TypeError: no supported conversion for types: (dtype('O'),)

I can look later into incorporating some gradients for dot, spsolve and other functions into the branch on your fork

ericmjl commented 5 years ago

@twhughes I finally found some time at work to do some digging around. Apparently, this is because an array of ArrayBoxes has dtype 'O'. This array of ArrayBoxes gets created somewhere in the gradient computation, I think, but I'm not 100% sure of that. I have raised an issue here: https://github.com/HIPS/autograd/issues/459

I think it's fixable, somehow, but I'm not quite sure whether the fix has to happen in SciPy or in autograd.

ericmjl commented 5 years ago

@twhughes I have found another sparse array library, aptly called "sparse", developed with the goal of being a numpy API-compatible sparse library beyond our usual 2-dimensions. Have been digging around trying to make it work with autograd, I have a feeling it's almost there. Do you have a good mental model of what's going on in the internals of autograd? Would you be open for a call sometime? Happy to share some code.

maedoc commented 1 year ago

DAE just need the sparse matrix vector multiply? for a generic linear operator w/ @ syntax,

@primitive
def generic_mm(A, x):
    return A @ x

defvjp(generic_mm, None, lambda ans, spm, x: lambda g: g @ A)

seems to work, e.g.

A = np.random.rand(50,50)
A[A<0.9] = 0.0
sA = scipy.sparse.csr_matrix(A)
x = np.random.randn(50)

gloss1 = grad(lambda x: np.sum(np.dot(A,x)))
gloss2 = grad(lambda x: np.sum(generic_mm(sA,x)))

onp.testing.assert_allclose(gloss1(x), gloss2(x))
tylerflex commented 1 year ago

@maedoc this is great, but defines the VJP with respect to the x in Ax=b.

It's been a while, but I think what we were after originally was rather a way to define the vjp w.r.t. the elements of A. For example, to be able to grad something like:

lambda x, y: np.dot(A(y), x))

where the sparse matrix A is a function of y.
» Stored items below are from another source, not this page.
theorem witness_noCredit : (wNoCredit 0x0201).hasCredits .a (wSend 0x0201 false) = false ∧
    (wNoCredit 0x0001).hasCredits .a (wSend 0x0001 true) = false ∧
    (wNoCredit 0x2001).hasCredits .a (wSend 0x2001 true) = false ∧
    (wNoCredit 0x2201).hasCredits .a (wSend 0x2201 true) = false ∧ (wNoCredit 0x2001).canReserve .a 0 = true := by
  refine ⟨wNoCredit_hasCredits _ _ (by decide +kernel), wNoCredit_hasCredits _ _ (by decide +kernel),
    wNoCredit_hasCredits _ _ (by decide +kernel), wNoCredit_hasCredits _ _ (by decide +kernel), ?_⟩
  have g := (wQueueSize (responseQueue 0)).1
  have e : (wNoCredit 0x2001).queue (queueKey .a (responseQueue 0)) = Queue.empty := by decide +kernel
  simp only [State.canReserve, e]
  simp [Queue.ring, Queue.empty, Tbl.get, Ring.empty]
  omega

/-- Every word of the response queue is reserved. -/
theorem witness_noReservation :
    { quiet with queues := [(queueKey .a 0x0400, { Queue.empty with reserved := 4096 })] }.canReserve .a 0 = false := by
  have g := (wQueueSize 0x0400).2
  have e : { quiet with queues := [(queueKey .a 0x0400, { Queue.empty with reserved := 4096 })] }.queue
      (queueKey .a (responseQueue 0)) = { Queue.empty with reserved := 4096 } := by decide +kernel
  simp only [State.canReserve, e]
  have h : queueSize (responseQueue 0) ≤ 4096 := g
  simp [Queue.ring, Queue.empty, Tbl.get, Ring.empty]
  omega

/-- Two packets wait in ring 1 of queue 0x1201 of die A. -/
def wFull (taken : Nat) : State :=
  { quiet with queues := [(queueKey .a 0x1201,
      { Queue.empty with
        rings := [(1, { Ring.empty with wr := 4, packets := [([1, 2], .other), ([3, 4], .other)], taken := taken, debited := 4 })] })] }

theorem witness_creditReturn : quiet.waiters = [] ∧ (quiet.queue (queueKey .a 0x1201)).nextRing = none ∧
    ((wFull 0).queue (queueKey .a 0x1201)).nextRing = some 1 ∧
    after (exec (.creditReturn .a 0x1201) (wFull 0)) (fun t => ((t.queue (queueKey .a 0x1201)).ring 1).debited == 3 &&
      ((t.queue (queueKey .a 0x1201)).ring 1).taken == 1 && (t.queue (queueKey .a 0x1201)).reading == some 1) = true ∧
    after (exec (.creditReturn .a 0x1201) (wFull 1)) (fun t =>
      ((t.queue (queueKey .a 0x1201)).ring 1).packets == [([3, 4], .other)] &&
      (t.queue (queueKey .a 0x1201)).reading == none) = true := by
  decide +kernel

/-- The last word read with a flush waiting for it. -/
theorem witness_flushAtEnd : after (exec (.creditReturn .a 0x1201)
      { quiet with queues := [(queueKey .a 0x1201, { (wFull 1).queue (queueKey .a 0x1201) with reading := some 1, flushing := true })] })
    (fun t => ((t.queue (queueKey .a 0x1201)).ring 1).packets == [] && !(t.queue (queueKey .a 0x1201)).flushing) = true := by
  decide +kernel

/-- A management-plane queue of the die with two packets waiting, and with one of them being read. -/
theorem witness_flush : queuePlane 0x1201 = 2 ∧ queueLevel 0x1201 < 4 ∧ queueNamed 0x1201 = true ∧
    0 < ((wFull 0).queue (queueKey .a 0x1201)).words ∧
    ((wFull 0).set (QCM_Q_SEL.queue .a) 0x1201).get (QCM_Q_SEL.queue .a) = 0x1201 ∧
    ((wFull 0).set (QCM_Q_SEL.queue .a) 0x1201).get (TST_MODE.offline .a) = 0 ∧ queuePlane 0x0201 ≠ 2 ∧
    after (exec (.queueFlush .coresA .a) ((wFull 0).set (QCM_Q_SEL.queue .a) 0x1201)) (fun t =>
      t.get (QCM_FLUSH_DISCARDS.count .a) == 4 && t.get (QCM_INT_STATUS.flush_discard .a) == 1 &&
      t.get (QCM_LAST_DROP.queue .a) == 0x1201 && t.get (QCM_LAST_DROP.reason .a) == 3) = true ∧
    after (exec (.queueFlush .coresA .a) (({ wFull 0 with
        queues := [(queueKey .a 0x1201, { (wFull 1).queue (queueKey .a 0x1201) with reading := some 1 })] }).set
        (QCM_Q_SEL.queue .a) 0x1201))
      (fun t => (t.queue (queueKey .a 0x1201)).flushing) = true := by decide +kernel

theorem witness_drain :
    after (exec (.blockDisable (.plc 1)) (quiet.set (PLC_CTRL.enable 1) 1)) (fun t => t.get (PLC_CTRL.enable 1) == 0 &&
      Tbl.get 0 t.drainFrom 5 == 1) = true ∧
    quiet.blockItems 5 = 0 ∧ quiet.blockBusy 5 = false ∧
    after (exec (.drained (.plc 1)) quiet) (fun t => t.get (PLC_CTRL.drained 1) == 1 &&
      t.get (blockDrainIrq 5) == 1 && regsBut [blockDrained 5, blockDrainIrq 5] quiet t) = true ∧
    after (exec (.drainTimeout (.plc 1)) (({ quiet with drainFrom := [(5, 1)] }).set (QCM_TMO_MODULE.cycles .a) 0)) (fun t =>
      t.get (PLC_CTRL.drained 1) == 1 && t.posts.length == 1) = true ∧
    after (exec (.blockEnable .coresA (.plc 1)) (quiet.set (PLC_CTRL.drained 1) 1)) (fun t =>
      t.get (PLC_CTRL.enable 1) == 1 && t.get (PLC_CTRL.drained 1) == 0) = true ∧
    (quiet.set (RAD_PHY.mode 0) 1).radioReady 0 = true := by decide +kernel

/-- The small arbiter of chain 0 and the large one of bank 0, with a holder. -/
def wArb (a : Nat) (held : Nat) : State :=
  match arbRow a with
  | some row => { quiet with arbs := [(arbKey .a a,
      some { arbReset row with counters := [10, 74, 0, 0], holder := some { req := some 0, held := held, xfer := none } })] }
  | none => quiet

/-- A retirement waits at the port of bank 0. -/
def wScrub : State := (wArb 36 0).setDie .a { Die.delivered with retireWaits := [(0, true)] }

theorem witness_arbShares :
    after (exec (.arbWindowBoundary .a 72 0) quiet) (fun t => (t.arb .a 72).any fun x => x.2.counters == [192, 64]) = true ∧
    after (exec (.arbGrant .a 72 0 2 false none) quiet) (fun t => (t.arb .a 72).any fun x =>
      x.2.holder == some { req := some 1, held := 0, xfer := none } && x.2.grants == [0, 1]) = true ∧
    after (exec (.arbGrant .a 72 0 3 false none) quiet) (fun t => (t.arb .a 72).any fun x =>
      x.2.holder == some { req := some 0, held := 0, xfer := none }) = true := by decide +kernel

theorem witness_arbTakesBack :
    after (exec (.arbPreempt .a 72 0 1) (wArb 72 0)) (fun t => (t.arb .a 72).any fun x => x.2.holder == none &&
      x.2.preempts == 1) = true ∧
    (wScrub.emergencyOk .a 36) = true ∧ (wArb 36 0).emergencyOk .a 36 = false ∧
    after (exec (.arbEmergency .a 36 0 none) wScrub) (fun t => (t.arb .a 36).any fun x =>
      x.2.holder == some { req := none, held := 0, xfer := none } && x.2.preempts == 1) = true ∧
    after (exec (.arbCutoff .a 72 1) (wArb 72 512)) (fun t => (t.arb .a 72).any (fun x => x.2.holder == none &&
      x.2.masked == 1 && x.2.flags == 1 && x.2.cutoffs == 1) && t.get (QCM_INT_STATUS.cutoff .a) == 1 &&
      t.posts.length == 1) = true ∧
    after (exec (.arbCutoff .a 72 1) (wArb 72 511)) (fun t => (t.arb .a 72).any fun x => x.2.counters.getD 0 0 == 9 &&
      x.2.holder == some { req := some 0, held := 512, xfer := none }) = true ∧
    (wArb 72 0).privileged .journalCommit 72 0 = false ∧ (wArb 72 0).privileged .emergencyCue 72 0 = true ∧
    after (exec (.arbWithdraw .a 72 0 .journalCommit 0 false none) (wArb 72 0)) (fun t => (t.arb .a 72).any (fun x =>
      x.2.holder == some { req := some 0, held := 0, xfer := none })) = true ∧
    after (exec (.arbWithdraw .a 72 0 .emergencyCue 0 false none) (wArb 72 0)) (fun t => (t.arb .a 72).any (fun x =>
      x.2.holder == none) && t.get (QCM_WITHDRAWALS.count .a) == 1) = true := by decide +kernel

/-- The timeouts of the levels at their defaults. -/
def wTimeouts : State :=
  ((((((wStage 9).set (QCM_TMO_UNIT.ns .a) 1000).set (QCM_TMO_CLUSTER.ns .a) 4000).set (QCM_TMO_REGION.ns .a) 16000).set
    (QCM_TMO_DIE.ns .a) 64000).set (QCM_TMO_MODULE.cycles .a) 1).set (QCM_TMO_COMPANY.cycles .a) 64

theorem witness_timeoutWrite : wTimeouts.tmoRatioOk .a 0 250 = true ∧ wTimeouts.tmoRatioOk .a 5 1024 = true ∧
    after (exec (.timeoutWrite .coresA none 0 250) wTimeouts) (fun t => t.tmoPending == [(0, 250)] &&
      t.regs == wTimeouts.regs) = true ∧
    after (exec (.timeoutWrite .coresA none 0 249) wTimeouts) (fun t => t.tmoPending == [] &&
      t.get (VIOL_INFO.kind (violWindow { dieWrite .coresA .a (tmoOffset 0) with addr := tmoOffset 0 })) == vkRange) = true ∧
    after (exec (.timeoutWrite .coresA (some .a) 0 250) wTimeouts) (fun t => t.tmoPending == []) = true := by
  decide +kernel

/-- A waiter of cluster 1, in a queue of plane `p`, that has waited 4,000 ns, one tick less and one tick more. -/
def wWaits (p : Nat) (now : Nat) : State :=
  { wTimeouts with now := now, waiters := [⟨.a, { src := .ofNat _ (0x2001 + 0x800 * p), dst := .ofNat _ (0x4001 + 0x800 * p), ring := 0,
                                                   words := [1], kind := .other, counts := true }, 0, 9, false⟩] }

/-- Requester 0 of the arbiter of region 1 has waited since tick 0. -/
def wAsks (now : Nat) : State :=
  match arbRow 33 with
  | some row => { wTimeouts with now := now, arbs := [(arbKey .a 33, some { arbReset row with waits := [(0, 0, 9)] })] }
  | none => quiet

theorem witness_levelTimeout :
    (wWaits 0 100).waiters.all (fun w => w.waitsIn .a 1 1 && w.item.kind == .other && !w.reserved) = true ∧
    (wWaits 0 100).arbWaits .a 1 1 = [] ∧ (wWaits 0 101).aged .a 1 0 9 = true ∧ (wWaits 0 101).onEdge .a 1 0 9 = false ∧
    (wWaits 0 100).aged .a 1 0 9 = true ∧ (wWaits 0 100).onEdge .a 1 0 9 = true ∧ (wWaits 0 99).aged .a 1 0 9 = false ∧
    after (exec (.levelTimeout .a 1 1) (wWaits 1 101)) (fun t => t.waiters == [] &&
      t.get (QCM_TMO_DROPS_L.count .a 1) == 1 && t.get (QCM_LAST_DROP.queue .a) == 0x2801 &&
      t.get (QCM_LAST_DROP.reason .a) == 1 && t.get (tmoIrq .a 1) == 1 && t.posts.length == 1 && t.dieA == wDie) = true ∧
    after (exec (.levelTimeout .a 1 1) (wWaits 1 100)) (fun t => t.waiters.length == 1 && t.expiring == [(.a, 1, 1)]) = true := by
  decide +kernel
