-- ==== Sys2Proof/Syntax.lean ====
section
/-! DEFINITION. The instructions: one constructor of `Instr` per row of spec/opcode_table.json, with the register names
of the host register space (R47) and the six commands (R75). -/

namespace Sys2Proof

/-- The six commands a CMD write can start (R75). -/
inductive Command
  | poll
  | acquire
  | resync
  | decode
  | register
  | notify
deriving DecidableEq, Repr

/-- The registers of the host register space (R47). `meas k` is MEAS[k+1], since the spec numbers MEAS from 1. -/
inductive Reg
  | cmd
  | status
  | config
  | note
  | ack
  | obs (j : Fin 10)
  | fbuf (i : Fin 32)
  | meas (k : Fin 12)
deriving DecidableEq, Repr

/-- One host step (R71, R81). The first six are the CMD writes of R75, the next two the ACK writes of R73, and the last
two the plain bus accesses of R82 and R84. The engine's micro-steps have no encoding (R80) and are not here. -/
inductive Instr
  /-- CMD = 0x0001 (R91). -/
  | poll
  /-- CMD = 0x0002 (R100). -/
  | acquire
  /-- CMD = 0x0003 (R109). -/
  | resync
  /-- CMD = 0x0004 (R119). -/
  | decode
  /-- CMD = 0x0005 with the handle in CMD[15:8]; handle 0 is the null callback (R133, R74). -/
  | register (h : Byte)
  /-- CMD = 0x0006 (R137). -/
  | notify
  /-- ACK = 0x0001, the callback returned (R73, R139). -/
  | ackDone
  /-- ACK = 0x0002, the callback raised (R73, R139). -/
  | ackError
  /-- BusRead of a word address (R82). -/
  | rd (a : BusAddr)
  /-- BusWrite of a word to a word address (R84). -/
  | wr (a : BusAddr) (d : Word)
deriving DecidableEq, Repr

end Sys2Proof
end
To this end, I got some VJP primitives working in my electromagnetic simulation library "ceviche" where I consider defining VJPs involving a sparse matrix A that is created as a function of its "entires" (raw values) and "indices" (integer indices into the non-zero elements). Note the VJP wrt indices is not defined as it makes little sense to do so.

In the primitives.py file, I defined various VJPs for operations like np.dot(A, x) and spsolve(A, b) w.r.t. both x and the entries of A, in case this is useful for anyone reading this!